EXERCISE DIRECTIONS -> The records follow. Retype them without a single change.

Saved entries
------------------------------------------------

-- ==== Sys2Proof/Tests/Slice0.lean ====
section
/-!
SUPPORT. The model's own tests. Expected results come from spec/95_test_vectors.md (its vector ids stand in the comments)
and from the words of spec/30_encoding.md, worked by hand. After them, a witness for each statement with hypotheses.
-/

namespace Sys2Proof.Tests

open Sys2Proof Sys2Proof.Machine

/-- The state one step after the launch of a program image. -/
def stepFrom (image inputs : List Word) : Option State :=
  match step (launch image inputs) with
  | .next t => some t
  | .fault _ => none
  | .refused _ => none

/-- A fault record as the vectors write it. -/
structure RecordLine where
  code : Nat
  access : Option Access
  addr : Option Int
  pc : Nat
  word : Option Word
  opcode : Option Nat
  deriving DecidableEq, Repr

/-- The fault record of a state, as the vectors write it. -/
def recordOf (t : Option State) : Option RecordLine :=
  (t.bind fun u => u.fr).map fun r => ⟨r.code, r.access, r.addr, r.pc, r.word, r.opcode⟩

/-- All three mode digits 0. -/
def pos : Modes := ⟨.position, .position, .position⟩

/-- All three mode digits 1. -/
def imm : Modes := ⟨.immediate, .immediate, .immediate⟩

/-! ### WellFormed: an ill-formed term for each parameter and each end of the range -/

theorem test_wellFormed_accepts_the_ends : WellFormed (.jt pos 9223372036854775807 (-9223372036854775808)) := by decide
theorem test_wellFormed_refuses_p1_above : ¬ WellFormed (.out imm 9223372036854775808) := by decide
theorem test_wellFormed_refuses_p2_below : ¬ WellFormed (.jf imm 0 (-9223372036854775809)) := by decide
theorem test_wellFormed_refuses_p3_above : ¬ WellFormed (.add pos 0 0 9223372036854775808) := by decide

/-! ### Decoding: words written out from the patterns of 30_encoding.md -/

/-- `CBA01`, C = 0, B = 1, A = 0. -/
theorem test_decode_add :
    decode [1001, 9, 3, 10] = .ok (.add ⟨.position, .immediate, .position⟩ 9 3 10, []) := rfl
/-- `CBA02`, C = 1, B = 0, A = 1. -/
theorem test_decode_mul :
    decode [10102, 6, 7, 5, 99] = .ok (.mul ⟨.immediate, .position, .immediate⟩ 6 7 5, [99]) := rfl
/-- `--A03` with digit 1 on the destination (R72). -/
theorem test_decode_in : decode [103, 3, 99] = .ok (.inp ⟨.immediate, .position, .position⟩ 3, [99]) := rfl
/-- `--A04`, R71's `10104`. -/
theorem test_decode_out : decode [10104, 7] = .ok (.out ⟨.immediate, .position, .immediate⟩ 7, []) := rfl
/-- `-BA05`, B = 0, A = 1. -/
theorem test_decode_jt : decode [105, 1, 4] = .ok (.jt ⟨.immediate, .position, .position⟩ 1 4, []) := rfl
/-- `-BA06`, B = 1, A = 0. -/
theorem test_decode_jf : decode [1006, 22, 18] = .ok (.jf ⟨.position, .immediate, .position⟩ 22 18, []) := rfl
/-- `CBA07`, C = 1, B = 1, A = 1. -/
theorem test_decode_lt : decode [11107, 1, 2, 5] = .ok (.lt imm 1 2 5, []) := rfl
/-- `CBA08`, every digit 0. -/
theorem test_decode_eq : decode [8, 5, 5, 5] = .ok (.eq pos 5 5 5, []) := rfl
/-- `---99` with ignored digits, R71's `11199`. -/
theorem test_decode_halt : decode [11199, 0] = .ok (.halt imm, [0]) := rfl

------------------------------------------------

ANSWER ->
-- ==== Sys2Proof/Tests/Slice0.lean ====
section
/-!
SUPPORT. The model's own tests. Expected results come from spec/95_test_vectors.md (its vector ids stand in the comments)
and from the words of spec/30_encoding.md, worked by hand. After them, a witness for each statement with hypotheses.
-/

namespace Sys2Proof.Tests

open Sys2Proof Sys2Proof.Machine

/-- The state one step after the launch of a program image. -/
def stepFrom (image inputs : List Word) : Option State :=
  match step (launch image inputs) with
  | .next t => some t
  | .fault _ => none
  | .refused _ => none

/-- A fault record as the vectors write it. -/
structure RecordLine where
  code : Nat
  access : Option Access
  addr : Option Int
  pc : Nat
  word : Option Word
  opcode : Option Nat
  deriving DecidableEq, Repr

/-- The fault record of a state, as the vectors write it. -/
def recordOf (t : Option State) : Option RecordLine :=
  (t.bind fun u => u.fr).map fun r => ⟨r.code, r.access, r.addr, r.pc, r.word, r.opcode⟩

/-- All three mode digits 0. -/
def pos : Modes := ⟨.position, .position, .position⟩

/-- All three mode digits 1. -/
def imm : Modes := ⟨.immediate, .immediate, .immediate⟩

/-! ### WellFormed: an ill-formed term for each parameter and each end of the range -/

theorem test_wellFormed_accepts_the_ends : WellFormed (.jt pos 9223372036854775807 (-9223372036854775808)) := by decide
theorem test_wellFormed_refuses_p1_above : ¬ WellFormed (.out imm 9223372036854775808) := by decide
theorem test_wellFormed_refuses_p2_below : ¬ WellFormed (.jf imm 0 (-9223372036854775809)) := by decide
theorem test_wellFormed_refuses_p3_above : ¬ WellFormed (.add pos 0 0 9223372036854775808) := by decide

/-! ### Decoding: words written out from the patterns of 30_encoding.md -/

/-- `CBA01`, C = 0, B = 1, A = 0. -/
theorem test_decode_add :
    decode [1001, 9, 3, 10] = .ok (.add ⟨.position, .immediate, .position⟩ 9 3 10, []) := rfl
/-- `CBA02`, C = 1, B = 0, A = 1. -/
theorem test_decode_mul :
    decode [10102, 6, 7, 5, 99] = .ok (.mul ⟨.immediate, .position, .immediate⟩ 6 7 5, [99]) := rfl
/-- `--A03` with digit 1 on the destination (R72). -/
theorem test_decode_in : decode [103, 3, 99] = .ok (.inp ⟨.immediate, .position, .position⟩ 3, [99]) := rfl
/-- `--A04`, R71's `10104`. -/
theorem test_decode_out : decode [10104, 7] = .ok (.out ⟨.immediate, .position, .immediate⟩ 7, []) := rfl
/-- `-BA05`, B = 0, A = 1. -/
theorem test_decode_jt : decode [105, 1, 4] = .ok (.jt ⟨.immediate, .position, .position⟩ 1 4, []) := rfl
/-- `-BA06`, B = 1, A = 0. -/
theorem test_decode_jf : decode [1006, 22, 18] = .ok (.jf ⟨.position, .immediate, .position⟩ 22 18, []) := rfl
/-- `CBA07`, C = 1, B = 1, A = 1. -/
theorem test_decode_lt : decode [11107, 1, 2, 5] = .ok (.lt imm 1 2 5, []) := rfl
/-- `CBA08`, every digit 0. -/
theorem test_decode_eq : decode [8, 5, 5, 5] = .ok (.eq pos 5 5 5, []) := rfl
/-- `---99` with ignored digits, R71's `11199`. -/
theorem test_decode_halt : decode [11199, 0] = .ok (.halt imm, [0]) := rfl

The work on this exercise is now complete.